*YOUR ASSIGNMENT*
Search the listing below for the line containing "(s.modFaults f).clock = s.clock := rfl". From there through the line containing "### modTracker -/", transcribe every line exactly, both ends included.

⟨

-- ==== Sys2Proof/Laws/State.lean ====
section
/-! SUPPORT. What each update of the state leaves in each field: one lemma per field per update, true by rfl. -/

namespace Sys2Proof.Machine

variable (s : State)

/-! ### modFloors -/

@[simp] theorem modFloors_floors (f : Floors → Floors) : (s.modFloors f).floors = f s.floors := rfl
@[simp] theorem modFloors_faults (f : Floors → Floors) : (s.modFloors f).faults = s.faults := rfl
@[simp] theorem modFloors_tracker (f : Floors → Floors) : (s.modFloors f).tracker = s.tracker := rfl
@[simp] theorem modFloors_drive (f : Floors → Floors) : (s.modFloors f).drive = s.drive := rfl
@[simp] theorem modFloors_shutters (f : Floors → Floors) : (s.modFloors f).shutters = s.shutters := rfl
@[simp] theorem modFloors_bells (f : Floors → Floors) : (s.modFloors f).bells = s.bells := rfl
@[simp] theorem modFloors_clock (f : Floors → Floors) : (s.modFloors f).clock = s.clock := rfl
@[simp] theorem modFloors_plan (f : Floors → Floors) : (s.modFloors f).plan = s.plan := rfl
@[simp] theorem modFloors_announce (f : Floors → Floors) : (s.modFloors f).announce = s.announce := rfl
@[simp] theorem modFloors_loop (f : Floors → Floors) : (s.modFloors f).loop = s.loop := rfl
@[simp] theorem modFloors_analog (f : Floors → Floors) : (s.modFloors f).analog = s.analog := rfl
@[simp] theorem modFloors_links (f : Floors → Floors) : (s.modFloors f).links = s.links := rfl
@[simp] theorem modFloors_store (f : Floors → Floors) : (s.modFloors f).store = s.store := rfl
@[simp] theorem modFloors_pending (f : Floors → Floors) : (s.modFloors f).pending = s.pending := rfl

/-! ### modFaults -/

@[simp] theorem modFaults_floors (f : Faults → Faults) : (s.modFaults f).floors = s.floors := rfl
@[simp] theorem modFaults_faults (f : Faults → Faults) : (s.modFaults f).faults = f s.faults := rfl
@[simp] theorem modFaults_tracker (f : Faults → Faults) : (s.modFaults f).tracker = s.tracker := rfl
@[simp] theorem modFaults_drive (f : Faults → Faults) : (s.modFaults f).drive = s.drive := rfl
@[simp] theorem modFaults_shutters (f : Faults → Faults) : (s.modFaults f).shutters = s.shutters := rfl
@[simp] theorem modFaults_bells (f : Faults → Faults) : (s.modFaults f).bells = s.bells := rfl
@[simp] theorem modFaults_clock (f : Faults → Faults) : (s.modFaults f).clock = s.clock := rfl
@[simp] theorem modFaults_plan (f : Faults → Faults) : (s.modFaults f).plan = s.plan := rfl
@[simp] theorem modFaults_announce (f : Faults → Faults) : (s.modFaults f).announce = s.announce := rfl
@[simp] theorem modFaults_loop (f : Faults → Faults) : (s.modFaults f).loop = s.loop := rfl
@[simp] theorem modFaults_analog (f : Faults → Faults) : (s.modFaults f).analog = s.analog := rfl
@[simp] theorem modFaults_links (f : Faults → Faults) : (s.modFaults f).links = s.links := rfl
@[simp] theorem modFaults_store (f : Faults → Faults) : (s.modFaults f).store = s.store := rfl
@[simp] theorem modFaults_pending (f : Faults → Faults) : (s.modFaults f).pending = s.pending := rfl

/-! ### modTracker -/

@[simp] theorem modTracker_floors (f : Tracker → Tracker) : (s.modTracker f).floors = s.floors := rfl
@[simp] theorem modTracker_faults (f : Tracker → Tracker) : (s.modTracker f).faults = s.faults := rfl
@[simp] theorem modTracker_tracker (f : Tracker → Tracker) : (s.modTracker f).tracker = f s.tracker := rfl
@[simp] theorem modTracker_drive (f : Tracker → Tracker) : (s.modTracker f).drive = s.drive := rfl
@[simp] theorem modTracker_shutters (f : Tracker → Tracker) : (s.modTracker f).shutters = s.shutters := rfl
@[simp] theorem modTracker_bells (f : Tracker → Tracker) : (s.modTracker f).bells = s.bells := rfl
@[simp] theorem modTracker_clock (f : Tracker → Tracker) : (s.modTracker f).clock = s.clock := rfl
@[simp] theorem modTracker_plan (f : Tracker → Tracker) : (s.modTracker f).plan = s.plan := rfl
@[simp] theorem modTracker_announce (f : Tracker → Tracker) : (s.modTracker f).announce = s.announce := rfl
@[simp] theorem modTracker_loop (f : Tracker → Tracker) : (s.modTracker f).loop = s.loop := rfl
@[simp] theorem modTracker_analog (f : Tracker → Tracker) : (s.modTracker f).analog = s.analog := rfl
@[simp] theorem modTracker_links (f : Tracker → Tracker) : (s.modTracker f).links = s.links := rfl
@[simp] theorem modTracker_store (f : Tracker → Tracker) : (s.modTracker f).store = s.store := rfl
@[simp] theorem modTracker_pending (f : Tracker → Tracker) : (s.modTracker f).pending = s.pending := rfl

/-! ### modDrive -/

@[simp] theorem modDrive_floors (f : Drive → Drive) : (s.modDrive f).floors = s.floors := rfl
@[simp] theorem modDrive_faults (f : Drive → Drive) : (s.modDrive f).faults = s.faults := rfl
@[simp] theorem modDrive_tracker (f : Drive → Drive) : (s.modDrive f).tracker = s.tracker := rfl
@[simp] theorem modDrive_drive (f : Drive → Drive) : (s.modDrive f).drive = f s.drive := rfl
@[simp] theorem modDrive_shutters (f : Drive → Drive) : (s.modDrive f).shutters = s.shutters := rfl
@[simp] theorem modDrive_bells (f : Drive → Drive) : (s.modDrive f).bells = s.bells := rfl
@[simp] theorem modDrive_clock (f : Drive → Drive) : (s.modDrive f).clock = s.clock := rfl
@[simp] theorem modDrive_plan (f : Drive → Drive) : (s.modDrive f).plan = s.plan := rfl
@[simp] theorem modDrive_announce (f : Drive → Drive) : (s.modDrive f).announce = s.announce := rfl
@[simp] theorem modDrive_loop (f : Drive → Drive) : (s.modDrive f).loop = s.loop := rfl
@[simp] theorem modDrive_analog (f : Drive → Drive) : (s.modDrive f).analog = s.analog := rfl
@[simp] theorem modDrive_links (f : Drive → Drive) : (s.modDrive f).links = s.links := rfl
@[simp] theorem modDrive_store (f : Drive → Drive) : (s.modDrive f).store = s.store := rfl
@[simp] theorem modDrive_pending (f : Drive → Drive) : (s.modDrive f).pending = s.pending := rfl

/-! ### modShutters -/

@[simp] theorem modShutters_floors (f : Shutters → Shutters) : (s.modShutters f).floors = s.floors := rfl
@[simp] theorem modShutters_faults (f : Shutters → Shutters) : (s.modShutters f).faults = s.faults := rfl
@[simp] theorem modShutters_tracker (f : Shutters → Shutters) : (s.modShutters f).tracker = s.tracker := rfl
@[simp] theorem modShutters_drive (f : Shutters → Shutters) : (s.modShutters f).drive = s.drive := rfl
@[simp] theorem modShutters_shutters (f : Shutters → Shutters) : (s.modShutters f).shutters = f s.shutters := rfl
@[simp] theorem modShutters_bells (f : Shutters → Shutters) : (s.modShutters f).bells = s.bells := rfl
@[simp] theorem modShutters_clock (f : Shutters → Shutters) : (s.modShutters f).clock = s.clock := rfl
@[simp] theorem modShutters_plan (f : Shutters → Shutters) : (s.modShutters f).plan = s.plan := rfl
@[simp] theorem modShutters_announce (f : Shutters → Shutters) : (s.modShutters f).announce = s.announce := rfl
@[simp] theorem modShutters_loop (f : Shutters → Shutters) : (s.modShutters f).loop = s.loop := rfl
@[simp] theorem modShutters_analog (f : Shutters → Shutters) : (s.modShutters f).analog = s.analog := rfl
@[simp] theorem modShutters_links (f : Shutters → Shutters) : (s.modShutters f).links = s.links := rfl
@[simp] theorem modShutters_store (f : Shutters → Shutters) : (s.modShutters f).store = s.store := rfl
@[simp] theorem modShutters_pending (f : Shutters → Shutters) : (s.modShutters f).pending = s.pending := rfl

/-! ### modBells -/

@[simp] theorem modBells_floors (f : Bells → Bells) : (s.modBells f).floors = s.floors := rfl
@[simp] theorem modBells_faults (f : Bells → Bells) : (s.modBells f).faults = s.faults := rfl
@[simp] theorem modBells_tracker (f : Bells → Bells) : (s.modBells f).tracker = s.tracker := rfl
@[simp] theorem modBells_drive (f : Bells → Bells) : (s.modBells f).drive = s.drive := rfl
@[simp] theorem modBells_shutters (f : Bells → Bells) : (s.modBells f).shutters = s.shutters := rfl
@[simp] theorem modBells_bells (f : Bells → Bells) : (s.modBells f).bells = f s.bells := rfl
@[simp] theorem modBells_clock (f : Bells → Bells) : (s.modBells f).clock = s.clock := rfl
@[simp] theorem modBells_plan (f : Bells → Bells) : (s.modBells f).plan = s.plan := rfl
@[simp] theorem modBells_announce (f : Bells → Bells) : (s.modBells f).announce = s.announce := rfl
@[simp] theorem modBells_loop (f : Bells → Bells) : (s.modBells f).loop = s.loop := rfl
@[simp] theorem modBells_analog (f : Bells → Bells) : (s.modBells f).analog = s.analog := rfl
@[simp] theorem modBells_links (f : Bells → Bells) : (s.modBells f).links = s.links := rfl
@[simp] theorem modBells_store (f : Bells → Bells) : (s.modBells f).store = s.store := rfl
@[simp] theorem modBells_pending (f : Bells → Bells) : (s.modBells f).pending = s.pending := rfl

⟩

*RESULT OF THIS EXERCISE*
@[simp] theorem modFaults_clock (f : Faults → Faults) : (s.modFaults f).clock = s.clock := rfl
@[simp] theorem modFaults_plan (f : Faults → Faults) : (s.modFaults f).plan = s.plan := rfl
@[simp] theorem modFaults_announce (f : Faults → Faults) : (s.modFaults f).announce = s.announce := rfl
@[simp] theorem modFaults_loop (f : Faults → Faults) : (s.modFaults f).loop = s.loop := rfl
@[simp] theorem modFaults_analog (f : Faults → Faults) : (s.modFaults f).analog = s.analog := rfl
@[simp] theorem modFaults_links (f : Faults → Faults) : (s.modFaults f).links = s.links := rfl
@[simp] theorem modFaults_store (f : Faults → Faults) : (s.modFaults f).store = s.store := rfl
@[simp] theorem modFaults_pending (f : Faults → Faults) : (s.modFaults f).pending = s.pending := rfl

/-! ### modTracker -/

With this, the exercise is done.